Power relations are certainly an issue we need to understand. Indeed, it’s at the root of all debates regarding fairness. But as Lukianoff and Haidt point out, such a relentless focus on race and other “identities” can lead to seeing each other primarily as members of different tribes, rather than sharing a common humanity, with disastrous results:
The human mind is prepared for tribalism, and these interpretations of intersectionality have the potential to turn tribalism way up. These interpretations of intersectionality teach people to see bipolar dimensions of privilege and oppression as ubiquitous in social interactions. It’s not just about employment or other opportunities, and it’s not just about race and gender. Figure 3.1 shows the sort of diagram that is sometimes used to teach intersectionality … (For simplicity, we show only seven of her fourteen intersecting axes.) In an essay describing her approach, [Kathryn Pauly] Morgan explains that the center point represents a particular individual living at the “intersection” of many dimensions of power and privilege; the person might be high or low on any of the axes. She defines her terms like this: “Privilege involves the power to dominate in systematic ways … Oppression involves the lived, systematic experience of being dominated by virtue of one’s position on various particular axes.” According to intersectionality, each person’s lived experience is shaped by his or her position on these (and many other) dimensions … [W]hat will happen to the thinking of students who are trained to see everything in terms of intersecting bipolar axes where one end of each axis is marked “privilege” and the other is “oppression”? Since “privilege” is defined as the “power to dominate” and to cause “oppression,” these axes are inherently moral dimensions. The people on top are bad, and the people below the line are good. This sort of teaching seems likely to encode the Untruth of Us Versus Them directly into students’ cognitive schemas: Life is a battle between good people and evil people. Furthermore, there is no escaping the conclusion as to who the evil people are. The main axes of oppression usually point to one intersectional address: straight white males.

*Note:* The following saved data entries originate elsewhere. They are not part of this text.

-- ==== Sys2Proof/Syntax.lean ====
section
/-! DEFINITION. The five host commands (spec/opcode_table.json, spec/30_encoding.md R72). The sixth shape of R74's
`Cmd`, ILLEGAL, is no command of the table: it is what the decoder answers for every other word (Decode.lean). -/

namespace Sys2Proof

/-- One constructor per row of the opcode table. -/
inductive Instr where
  /-- STATUS (R152). -/
  | status
  /-- INIT (R153). -/
  | init
  /-- ABSORB b (R154): `b` is the ARG byte. -/
  | absorb (b : Byte)
  /-- FINAL (R155). -/
  | final
  /-- READ i (R156): `i = zext(cmd[7:0])`, "a natural in 0..255" (R73); the bound is checked in WellFormed.lean. -/
  | read (i : Nat)
deriving DecidableEq, Repr

end Sys2Proof
end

Spending for “social and emotional learning” programs at public schools has increased dramatically over a short period of time, even as its ideological character has also changed significantly over the same short period. As Max Eden has testified before Congress:
The Social and Emotional Learning (SEL) sector has grown dramatically in a very short period of time. From November 2019 to April 2021, SEL spending grew by 45% to $765 million. It is likely to soon become – if it isn’t already – a billion dollar education industry. During that short time, the ideological character of SEL also changed substantially.”
As Max Eden also pointed out in his congressional testimony, “A 2017 RAND Corporation review identified 68 SEL studies meeting three tiers of evidentiary rigor. No studies within the top tier of evidentiary strength demonstrated benefits to academic achievement. Only one study within the second tier found benefits to academic achievement. Studies categorized within the third, weakest, tier of evidentiary rigor showed benefits across a variety of metrics, and we could debate how much stock to put in them.”
Branding some students with the status of “oppressors” and others as “victims” based solely on their race, gender, or other immutable characteristics, as part of an official method of instruction, is a terrible idea. Do educational officials in your state or school district support it?